Çocuklarda gonore çeşitli antibiyotikler ile başarıyla tedavi edilir. Fakat ilaçlara dirençli bakteri tiplerinin ortaya çıkışıyla tedaviler güçleşmiştir. Tedavi edilmeyen gonore, kadınlarda ve erkeklerde çok ciddi sağlık problemlerine yol açabilmektedir.

Kadınlarda genellikle pelvik inflamatuar hastalığa (PID) yol açmaktadır. PID; tüplere zarar veren, infertiliteye (kısırlık) veya dış gebeliğe neden olan bir hastalıktır. PID; çok hafif seyredebileceği gibi ateş ve karın ağrısı gibi ciddi semptomlara da neden olabilmektedir. PID rahim ağzından başlayarak, kadın genital organlarında enfeksiyona neden olmakta ve uzun dönemde kronik pelvik ağrıya dönüşmektedir.

Erkeklerde ise gonore epididimitise neden olmaktadır. Epididimitis; spermleri testislerden üretraya (idrar kanalı) taşıyan epididimis adı verilen organın enfeksiyonu olup tedavi edilmediğinde kısırlığa yol açabilmektedir.

Gonore kan veya eklemlere yayılabilmekte ve hayatı tehdit eden bir hastalık haline gelebilmektedir. Ayrıca gonore hastalığı, hastanın HIV ile enfekte olma olasılığını arttırmaktadır.

Korunma yolları;

Cinsel yolla bulaşan hastalıklardan korunmakta en önemli unsur, korunmasız cinsel ilişkiden kaçınmaktır. Ayrıca tek eşlilik önerilmektedir.
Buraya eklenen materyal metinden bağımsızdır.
-- ==== Sys2Proof/Machine/Mx.lean ====
section
/-! DEFINITION. MXPACK, MXUNPACK and MXSCALE (07 R167 to R171). -/
namespace Sys2Proof.Machine

/-- The element format of an MX instruction (R167). -/
def MxType.fmt : MxType → Fmt
  | .e4m3 => Machine.e4m3 | .e5m2 => Machine.e5m2 | .e3m2 => Machine.e3m2 | .e2m3 => Machine.e2m3 | .e2m1 => Machine.e2m1

/-- emax of R169. -/
def MxType.emax : MxType → Int
  | .e4m3 => 8 | .e5m2 => 15 | .e3m2 => 4 | .e2m3 => 2 | .e2m1 => 2

/-- Lane k of a four-register group of FP32 values. -/
def Thread.groupLane (t : Thread) (a : Reg) (k : Nat) : Nat := elemOf (t.rd (a.toNat + k / 2)).toNat 32 (k % 2)

/-- The mode of a control word (R168). -/
def ctlMode (c : Nat) (t : Thread) : RMode :=
  let k := bits c 10 8
  if 1 ≤ k ∧ k ≤ 5 then RMode.ofCode k else t.mode

/-- A value times 2^k. -/
def Val.scale (k : Int) : Val → Val
  | .fin n m e => .fin n m (e + k)
  | v => v

/-- One element of MXPACK (R170). -/
def packElem (f : Fmt) (r : RMode) (sat : Bool) (x v : Nat) : Nat × Fpf :=
  if x = 0xFF then ((f.deliver r sat (.nan false)).1, flagNV)
  else f.deliver r sat ((f32.decode v).scale (127 - (x : Int)))

/-- MXPACK (R170). -/
def execMxpack (d a b : Reg) (ty : MxType) (s : State) : Host.Outcome State Fault Refusal :=
  floatOp (.mxpack d a b ty) d (fun t =>
    let c := (t.rd b.toNat).toNat
    let l := (upto 0 8).map (fun k => packElem (MxType.fmt ty) (ctlMode c t) (bit c 11) (bits c 7 0) (t.groupLane a k))
    (packElems (MxType.fmt ty).width (l.map (·.1)), l.foldl (fun a x => a ||| x.2) 0)) s

/-- One element of MXUNPACK (R171). An infinite element stays infinite, without a flag, with SAT 1 as well: R171's prose, where the
.sat column of R97 would give the largest finite value with NX (log 89: DEDUCED). -/
def unpackElem (f : Fmt) (r : RMode) (sat : Bool) (x e : Nat) : Nat × Fpf :=
  let v := f.decode e
  if x = 0xFF ∨ v.isNan then (f32.nan, 0)
  else match v with
    | .inf n => (f32.inf n, 0)
    | _ => f32.deliver r sat (v.scale ((x : Int) - 127))

/-- MXUNPACK (R171). -/
def execMxunpack (d a b : Reg) (ty : MxType) (s : State) : Host.Outcome State Fault Refusal :=
  word (.mxunpack d a b ty) s (fun s t =>
    let c := (t.rd b.toNat).toNat
    let f := MxType.fmt ty
    let l := (upto 0 8).map (fun k => unpackElem f (ctlMode c t) (bit c 11) (bits c 7 0) (elemOf (t.rd a.toNat).toNat f.width k))
    let t1 := t.raise (l.foldl (fun a x => a ||| x.2) 0)
    let v := fun k => (l.getD k (0, 0)).1
    .ok (s.retire ((upto 0 4).foldl (fun t k => t.wr (d.toNat + k) (w64 (v (2 * k) + 2 ^ 32 * v (2 * k + 1)))) t1)))

/-- The NaN-propagating maximum of magnitudes of R169: none is NaN. -/
def maxMag (l : List Nat) : Option Nat :=
  l.foldl (fun a v => match a with
    | none => none
    | some m => if (f32.decode v).isNan then none else some (max m (v % 2 ^ 31))) (some 0)

/-- The scale code of a block maximum (R169): the bits of m are an FP32 magnitude. -/
def scaleOf (ty : MxType) (m : Nat) : Nat :=
  match f32.decode m with
  | .fin _ k e =>
    if k = 0 then 0x7F
    else
      let x := ((bitLen k : Int) - 1 + e) - MxType.emax ty
      ((if x < -127 then -127 else x) + 127).toNat
  | _ => 0xFF

/-- MXSCALE (R169). -/
def execMxscale (d a b : Reg) (ty : MxType) (s : State) : Host.Outcome State Fault Refusal :=
  floatOp (.mxscale d a b ty) d (fun t =>
    let c := (t.rd b.toNat).toNat
    let l := bits c 63 32 :: (upto 0 8).map (t.groupLane a)
    let nv := flagIf (l.any (fun v => (f32.decode v).isInvalid)) flagNV
    let (m, x) := match maxMag l with
      | none => (f32.nan, 0xFF)
      | some m => (m, scaleOf ty m)
    (m * 2 ^ 32 + bits c 31 8 * 2 ^ 8 + x, nv)) s

end Sys2Proof.Machine
end

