/-- GANG.FORM after its record access (R196). -/
def State.formGang (s : State) (t : Thread) (w : Nat) (d : Reg) (desc : Nat) (pa : Nat) (leaf : Option Word) : State :=
  let record := t.waitarg.toNat
  let g := newGang t record desc leaf pa
  let s1 := s.goWait { t with iword := w } .gang (.gang g.id d.toNat 0) (w64 record) (w64 (2 ^ 64 - 1))
  let s2 := State.recPut { s1 with gangs := s1.gangs ++ [g] } g [0, 1, 2, 128]
  (if g.m = 1 then s2.convene g else s2).checkWatches

/-- The access of GANG.FORM and GANG.JOIN to a record (R196, R197): the data-access faults of an ATOM.D on it, and the first poisoned
word of those it reads (18 R418). It meets no data breakpoint (log 108: DESIGN CHOICE). -/
def State.recordAccess (s : State) (t : Thread) (rec' : Nat) : Except Stop (Target × Option Nat) :=
  match s.access t.core t.id.sdom 8 { ea := rec', n := 8, kind := .atomic, write := true } with
  | .error e => .error e
  | .ok g =>
    if s.ctlLine g.pa then failAcc .controlLineWrite rec' .atomic 0
    else .ok (g, (s.poisonedIn g.pa 16).map (vaOfWord rec' g.pa))

/-- GANG.FORM (R196). -/
def execGangForm (d a b : Reg) (s : State) : Host.Outcome State Fault Refusal :=
  word (.gangForm d a b) s (fun s t =>
    let rec' := (t.rd a.toNat).toNat
    let desc := (t.rd b.toNat).toNat
    let quad := bit desc 8
    if s.inGang t then failWith .gangState (t.rd a.toNat)
    else if rec' % 2048 ≠ 0 || !descOk desc || (quad && !s.featen.getLsbD 3) then failWith .gangRecord (w64 rec')
    else if !s.placeOk t quad then failWith .gangPlacement (w64 rec')
    else match s.recordAccess t rec' with
      | .error e => .error e
      | .ok (_, some w) => .ok (s.retire (t.produce (badFill [d.toNat] .atomic w)))
      | .ok (g, none) =>
        let s := s.landWords (dieOf t.core) g.pa 2048
        if bits (s.numAs t.id.sdom (g.pa + 8) 8) 25 24 ≠ 0 then failWith .gangRecord (w64 rec')
        else .ok (s.formGang { t with waitarg := w64 rec' } (wordOf (.gangForm d a b)) d desc g.pa g.leaf?))

/-- GANG.JOIN (R197): the thread waits, armed on word 0x008, and the test is made; a poisoned word of the record ends it (18 R418). -/
def execGangJoin (d a : Reg) (s : State) : Host.Outcome State Fault Refusal :=
  word (.gangJoin d a) s (fun s t =>
    let rec' := (t.rd a.toNat).toNat
    if s.inGang t then failWith .gangState (t.rd a.toNat)
    else if rec' % 2048 ≠ 0 then failWith .gangRecord (w64 rec')
    else match s.recordAccess t rec' with
      | .error e => .error e
      | .ok (_, some w) => .ok (s.retire (t.produce (badFill [d.toNat] .atomic w)))
      | .ok (g, none) =>
        let id : GangId := { sdom := t.id.sdom, record := rec' }
        let s1 := (s.landWords (dieOf t.core) g.pa 2048).goWait { t with iword := wordOf (.gangJoin d a) } .gang (.gangTest id (g.pa + 8) g.leaf? d.toNat) (w64 rec')
          (w64 (2 ^ 64 - 1))
        match s1.joinTest (s1.again t) id (g.pa + 8) g.leaf? d.toNat with
        | .ok s2 => .ok s2.checkWatches
        | .error f => .error (.fault f))

/-- R199: a member's collective counts it in ARRIVED; it waits at its word, WAITARG 0 (log 107: DESIGN CHOICE). -/
def State.arrive (s : State) (t : Thread) (g : Gang) (w fn : Nat) : State :=
  match g.indexOf t.id with
  | none => s
  | some k =>
    (s.setGang { g with arrived := Sparse.put g.arrived k fn }).goWait { t with iword := w } .gang (.coll g.id) 0
      (w64 (2 ^ 64 - 1))

/-- GANG.LEAVE (R199, R200). -/
def execGangLeave (s : State) : Host.Outcome State Fault Refusal :=
  gangWord .gangLeave s (fun s t g => .ok (s.arrive t g (wordOf .gangLeave) 2))

/-- GANG.MMA (R199, R201). -/
def execGangMma (q g x : Bool) (s : State) : Host.Outcome State Fault Refusal :=
  gangWord (.gangMma q g x) s (fun s t c =>
    if q ≠ c.quad then failWith .gangShape (w64 c.id.record)
    else .ok (s.arrive t c (wordOf (.gangMma q g x)) (8 + b2n q * 4 + b2n g * 2 + b2n x)))

/-- MXBURST (R205, R188). -/
def execMxburst (a : Reg) (s : State) : Host.Outcome State Fault Refusal :=
  gangWord (.mxburst a) s (fun s t g =>
    let n := min (t.rd a.toNat).toNat 0xFFFFF
    let s1 := g.cores.foldl (fun s c =>
      let s' := s.modUnit c (fun u => { u with burst := n })
      if n = 0 then s' else s'.rampUp c) s
    .ok (s1.retire t))

/-- MXWAIT (R206). -/
def execMxwait (s : State) : Host.Outcome State Fault Refusal :=
  gangWord .mxwait s (fun s t g => if g.op.isSome then .error .lock else .ok (s.retire t))

/-- The bits of an engine register that are not reserved (R176). -/
def engMask (k : Nat) : Word :=
  match k with
  | 2 => 0x3FFFF
  | 3 => 0x7F
  | 4 => 0x7F
  | 5 => 0xFFFF
  | 6 => 0x3FF
  | 7 => 0x1F
  | _ => 0x3FFFF + 0x3FFFF * 0x1000000

/-- MXCFG (R204). -/
def execMxcfg (a b : Reg) (s : State) : Host.Outcome State Fault Refusal :=
  gangWord (.mxcfg a b) s (fun s t g =>
    let sel := (t.rd a.toNat).toNat
    if 0x0A < sel then failWith .engineSelector (t.rd a.toNat)
    else .ok ((s.setGang { g with shadow := g.shadow.set sel (t.rd b.toNat &&& engMask sel) }).retire t))

/-! Accumulator access. -/

/-- The word of element (I, J + t) of a tile (R185). -/
def State.tileWord (s : State) (g : Gang) (tile : Tile) (w : Word) (t : Nat) : Nat :=
  Sparse.get 0 (s.core (g.elemCore w)).unit.tiles (tileKey tile.toNat (wbits w 5 0 % 32) (wbits w 13 8 % 32 + t))

/-- R186, R207: an access of a tile by an index word: the index, then the lock. -/
def State.tileAccess (s : State) (g : Gang) (tile : Tile) (w : Word) (n : Nat) (cvt : Bool) : Except Stop Unit :=
  if !indexOk g w n cvt then failWith .accumulatorIndex w
  else if s.tileLocked (g.elemCore w) tile then .error .lock
  else .ok ()

/-- ACC.LD (R208). -/
def execAccLd (d : Reg) (tile : Tile) (b : Reg) (s : State) : Host.Outcome State Fault Refusal :=
  gangWord (.accLd d tile b) s (fun s t g =>
    let w := t.rd b.toNat
    match s.tileAccess g tile w 2 false with
    | .error e => .error e
    | .ok _ => .ok (s.retire (t.produce (regFill d.toNat (w64 (s.tileWord g tile w 0 + s.tileWord g tile w 1 * 2 ^ 32))))))

/-- ACC.ST (R208). -/
def execAccSt (v : Reg) (tile : Tile) (b : Reg) (s : State) : Host.Outcome State Fault Refusal :=
  gangWord (.accSt v tile b) s (fun s t g =>
    let w := t.rd b.toNat
    match s.tileAccess g tile w 2 false with
    | .error e => .error e
    | .ok _ =>
      let key := tileKey tile.toNat (wbits w 5 0 % 32) (wbits w 13 8 % 32)
      let x := t.rd v.toNat
      .ok ((s.modUnit (g.elemCore w) (fun u =>
        { u with tiles := Sparse.set 0 (Sparse.set 0 u.tiles key (wbits x 31 0)) (key + 1) (wbits x 63 32) })).retire t))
Latex kondomlar her seferinde ve doğru olarak kullanıldığında hastalık bulaşma riskini azaltırlar. Akıntı, idrar yaparken yanma, ağrı veya kızarıklık halinde hemen hekime başvurmalıdır.

Gonore tanı ve tedavisi olan kişinin yakın dönemde cinsel ilişkiye girdiği partnerlerinin de muayene, test ve gerekirse tedavilerinin yapılması gerekir. Böylece bu kişilerde gelişebilecek olası komplikasyonlar engellenebilir ve bunların enfeksiyonu tekrar tekrar bulaştırmaları önlenir.

Hastaların tedavi sonuçlanana kadar cinsel ilişkide bulunmamaları gerekir. Ayrıca yılda bir kez herhangi bir yakınma olmasa bile kontrole gitmek ve test yaptırmak önerilmektedir.